__TASK TO CARRY OUT__: Report how many lines below include the string "csDigest". Please keep the reply to that number.

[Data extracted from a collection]
-- ==== Sys2Proof/Machine/Loader.lean ====
section
/-! DEFINITION. The Loader, the root-of-trust port, the digest arbiter, activation and the Spare Manager's commands (06, 11,
R173 to R195, R313, R499 to R503). -/
namespace Sys2Proof.Machine

/-! ## Images (R181, R182, R186) -/

/-- The manifest digest, byte 0 first (R186). -/
def Block.manifest (b : Block) : List Byte := (List.range 12).flatMap fun i => leBytes (b.get (R.LDR_MANIFEST_DIG i)) 4

/-- Section `i` of a header: START and COUNT (R181). -/
def sect (h : List Byte) (i : Nat) : Nat × Nat :=
  (leNat ((h.drop (0x80 + 8 * i)).take 2), leNat ((h.drop (0x82 + 8 * i)).take 2))

/-- The sections in use. -/
def sections (h : List Byte) : List (Nat × Nat) := (List.range (leNat ((h.drop 6).take 2))).map (sect h)

/-- Sections in ascending order, without overlap, each ending at or below 0x1FFF (R182). -/
def sectionsOk : Nat → List (Nat × Nat) → Bool
  | _, [] => true
  | lo, (s, n) :: t => decide (lo ≤ s) && decide (1 ≤ n) && decide (s + n ≤ 8192) && sectionsOk (s + n) t

/-- IMGLEN of a header. -/
def imgLen (h : List Byte) : Nat := leNat ((h.drop 8).take 4)

/-- VERSION of a header: MAJOR, MINOR, PATCH, MSFV (R181). -/
def imgVersion (h : List Byte) : Nat := leNat ((h.drop 0x10).take 4)

/-- A run of bytes is all zero. -/
def allZero (d : List Byte) : Bool := d.all (· == 0)

/-- A header that R182 accepts. -/
def headerOk (h : List Byte) : Bool :=
  let n := leNat ((h.drop 6).take 2)
  let words := (sections h).foldl (fun k s => k + s.2) 0
  h.length == 256 && leNat (h.take 4) == 0x474D4942 && leNat ((h.drop 4).take 2) == 3 && decide (1 ≤ n) &&
    decide (n ≤ 16) && imgLen h == 256 + 24 * words && decide (imgLen h ≤ 0x30100) &&
    leNat ((h.drop 0xC).take 4) == 0x0F1A0072 && decide (imgVersion h < 2 ^ 16) &&
    decide (leNat ((h.drop 0x14).take 4) < 2) && allZero ((h.drop 0x20).take 96) && sectionsOk 0 (sections h) &&
    ((List.range n).all fun i => allZero ((h.drop (0x84 + 8 * i)).take 4)) && allZero (h.drop (0x80 + 8 * n))

/-- The microaddress of word `i` of an image, its sections given (R181). -/
def wordAddr : List (Nat × Nat) → Nat → Option Nat
  | [], _ => none
  | (s, n) :: t, i => if i < n then some (s + i) else wordAddr t (i - n)

/-- Whole words of 24 bytes at the head of a list, and the rest. -/
def takeWords : Nat → List Byte → List (BitVec 192) × List Byte
  | 0, d => ([], d)
  | fuel + 1, d =>
    if d.length < 24 then ([], d)
    else
      let r := takeWords fuel (d.drop 24)
      (BitVec.ofNat 192 (leNat (d.take 24)) :: r.1, r.2)

/-! ## Stores (R173, R183, R188) -/

/-- Engines that a load goes to. -/
def loadTargets : Option Nat → List Nat
  | some n => [n]
  | none => List.range 72

/-- A store cleared to the fill word and marked LOADING (R178, R183). -/
def Block.clearStore (n : Nat) (b : Block) : Block :=
  ((b.modEngine n fun e => { e with cs := [], csErr := [], csDigest := none }).put (R.ENG_CSSTAT_IMGST n) 1).clear
    (R.ENG_CSSTAT_UEPEND n)

/-- A store's microword written. -/
def Block.writeRow (b : Block) (n a : Nat) (w : BitVec 192) : Block :=
  b.modEngine n fun e => { e with cs := e.cs.put a w }

/-- A store holds a verified image (R183, R188). -/
def Block.markLoaded (h dig : List Byte) (n : Nat) (b : Block) : Block :=
  let v := imgVersion h
  let b := (b.modEngine n fun e => { e with csDigest := some dig }).put (R.ENG_CSSTAT_IMGST n) 2
  ((((b.put (R.ENG_CSVER_MAJOR n) (v / 4096)).put (R.ENG_CSVER_MINOR n) (v / 256)).put (R.ENG_CSVER_PATCH n)
    (v / 16)).put (R.ENG_CSVER_MSFV n) v).put (R.ENG_CSVER_DIGPFX n) ((dig.getD 0 0).toNat * 256 + (dig.getD 1 0).toNat)

/-- A store whose load failed. -/
def Block.markInvalid (n : Nat) (b : Block) : Block := b.put (R.ENG_CSSTAT_IMGST n) 3

/-! ## The Loader (R183, R488, R503) -/

/-- LOADER_FAIL (R183). -/
def Block.loaderFail (b : Block) (cause : Nat) : Block :=
  let b := (forEach 72 Block.markInvalid b).put R.LDR_STAT_CAUSE cause
  (b.put R.LDR_STAT_PHASE 5).modSpm fun s => { s with img := none }

/-- LOADER_DONE (R183): every store is LOADED, and each logical engine starts on the engine of its reset map. -/
def Block.loaderDone (b : Block) (h : List Byte) : Block :=
  let b := forEach 72 (Block.markLoaded h b.manifest) b
  let b := (b.clear R.LDR_STAT_MVALID).put R.LDR_STAT_PHASE 4
  let b := forEach 72 (fun n b => b.setPe n .spare) b
  let b := forEach 64 (fun k b => b.sendStart (9 * (k / 8) + k % 8) k) b
  let b := b.modSpm fun s => { s with img := none }
  b.live (((List.range 72).map mirPe) ++ (List.range 64).map mirLe)

/-- PLL_LOCK (R488): every PLL and DCO has locked. -/
def execPllLock (s : State) : Host.Outcome State Fault Refusal :=
  done s (s.blk.modSpm fun x => { x with locked := true })

/-- LOADER_START (R183, R488): with MVALID set and every clock locked the Loader leaves WAITMAN for CLEAR, which clears every
store; STREAM begins with the first read. -/
def execLoaderStart (s : State) : Host.Outcome State Fault Refusal :=
  let b := s.blk
  done s <|
    if b.get R.LDR_STAT_PHASE = 0 ∧ b.flag R.LDR_STAT_MVALID ∧ b.spm.locked then
      ((forEach 72 Block.clearStore b).put R.LDR_STAT_PHASE 1).modSpm fun s => { s with img := some ⟨none, 0, [], [], false⟩ }
    else b

/-- ROT_BUSY (R503). -/
def Block.rotBusy (b : Block) : Bool :=
  let p := b.get R.LDR_STAT_PHASE
  (decide (1 ≤ p) && decide (p ≤ 3)) || b.get R.ACT_STAT_PHASE == 1

/-- ROOT_OF_TRUST_WRITE (R186, R503). -/
def execRootOfTrustWrite (idx : BitVec 4) (data : W32) (s : State) : Host.Outcome State Fault Refusal :=
  let b := s.blk
  done s <|
    if b.rotBusy || decide (12 ≤ idx.toNat) then b
    else (b.put (R.LDR_MANIFEST_DIG idx.toNat) data.toNat).put R.LDR_STAT_MVALID (bit (idx.toNat == 11))

/-! ## Digest contexts (R500) -/

/-- The lowest free context of 1 to 7. -/
def Block.freeCtx (b : Block) : Option Nat := [1, 2, 3, 4, 5, 6, 7].find? fun c => (b.dg.look c).isNone

/-- A waiting verification takes a free context first (R500). -/
def Block.giveCtx (b : Block) : Block :=
  match b.spm.act, b.freeCtx with
  | some a, some c =>
    if a.ctx.isNone ∧ b.get R.ACT_STAT_PHASE = 1 then
      { b with dg := b.dg.put c ⟨none, none⟩, spm := { b.spm with act := some { a with ctx := some c } } }
    else b
  | _, _ => b

/-- A context frees. -/
def Block.dropCtx (b : Block) (c : Nat) : Block := ({ b with dg := b.dg.del c } : Block).giveCtx

/-- A message's data on DGQ (R499). -/
def Block.sendDigest (b : Block) (c : Nat) (first last : Bool) (d : List Byte) (exp : Option (List Byte)) : Block :=
  { b with ports := { b.ports with dgq := some ⟨c, first, last, d, exp⟩ } }

/-! ## The end of an activation (R189, R194, R195) -/

/-- An activation ends (R195). -/
def Block.actEnd (b : Block) (cause : Nat) : Block :=
  let b := (b.put R.ACT_STAT_CAUSE cause).put R.ACT_STAT_PHASE (if cause = 0 then 5 else 6)
  (b.raise R.SPM_EVT_ACT).modSpm fun s => { s with act := none }

/-- A verification fails (R189): the engine's store is INVALID, and the engine EMPTY. -/
def Block.actVerifyFail (b : Block) (cause : Nat) : Block :=
  match b.spm.act with
  | none => b
  | some a =>
    let b := ((b.markInvalid a.verPe).setPe a.verPe .empty).modSpm fun s => { s with img := none }
    let b := match a.ctx with
      | some c => { b with dg := b.dg.del c }
      | none => b
    (b.live [mirPe a.verPe]).actEnd cause

/-- A load failed: the Loader's, or an activation's verification. -/
def Block.loadFail (b : Block) (dst : Option Nat) (cause : Nat) : Block :=
  if dst.isNone then b.loaderFail cause else b.actVerifyFail cause

/-! ## Reading an image (R182, R183, R189) -/

/-- The image address of a load. -/
def Block.imageAddr (b : Block) (dst : Option Nat) : Nat :=
  if dst.isNone then b.get64 R.LDR_IMGADDR_LO_ADDR R.LDR_IMGADDR_HI_ADDR
  else b.get64 R.ACT_IMGADDR_LO_ADDR R.ACT_IMGADDR_HI_ADDR

/-- The words that some bytes complete, broadcast to the load's stores. -/
def Block.broadcast (b : Block) (x : ImgRead) (d : List Byte) : Block × List Byte :=
  let r := takeWords 8 (x.part ++ d)
  let i0 := (x.got - 256 - x.part.length) / 24
  let secs := sections x.hdr
  let b := ((List.range r.1.length).zip r.1).foldl (fun b p =>
    match wordAddr secs (i0 + p.1) with
    | some a => (loadTargets x.dst).foldl (fun b n => b.writeRow n a p.2) b
    | none => b) b
  (b, r.2)

/-- The context of a load's digest; a verification without one waits (R183, R500). -/
def Block.loadCtx (b : Block) (dst : Option Nat) : Option Nat :=
  if dst.isNone then some 0 else b.spm.act.bind (·.ctx)

/-- The whole header has arrived (R182, R191): it is checked before any word is broadcast. -/
def Block.headerCause (b : Block) (x : ImgRead) (h : List Byte) : Option Nat :=
  if !headerOk h then some 1
  else if x.dst.isSome && !(b.spm.act.map (·.reload)).getD true &&
      ((List.range 72).any fun n => b.get (R.ENG_CSSTAT_IMGST n) == 2 &&
        b.get (R.ENG_CSVER_MAJOR n) != imgVersion h / 4096 % 16) then some 5
  else none

/-- One read of an image returned with its data (R183). -/
def Block.imageData (b : Block) (x : ImgRead) (c : Nat) (d : List Byte) : Block :=
  let got := x.got + d.length
  let hdr := if x.got < 256 then x.hdr ++ d else x.hdr
  let last := decide (256 < got) && got == imgLen hdr
  let b := b.sendDigest c (x.got == 0) last d (if last then some b.manifest else none)
  match (if got = 256 then b.headerCause x hdr else none) with
  | some cause => b.loadFail x.dst cause
  | none =>
    let r := if x.got < 256 then (b, []) else b.broadcast { x with hdr := hdr } d
    let b := r.1.modSpm fun s => { s with img := some ⟨x.dst, got, hdr, r.2, false⟩ }
    if last && x.dst.isNone then b.put R.LDR_STAT_PHASE 3 else b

__SOLUTION TO THE EXERCISE__: 2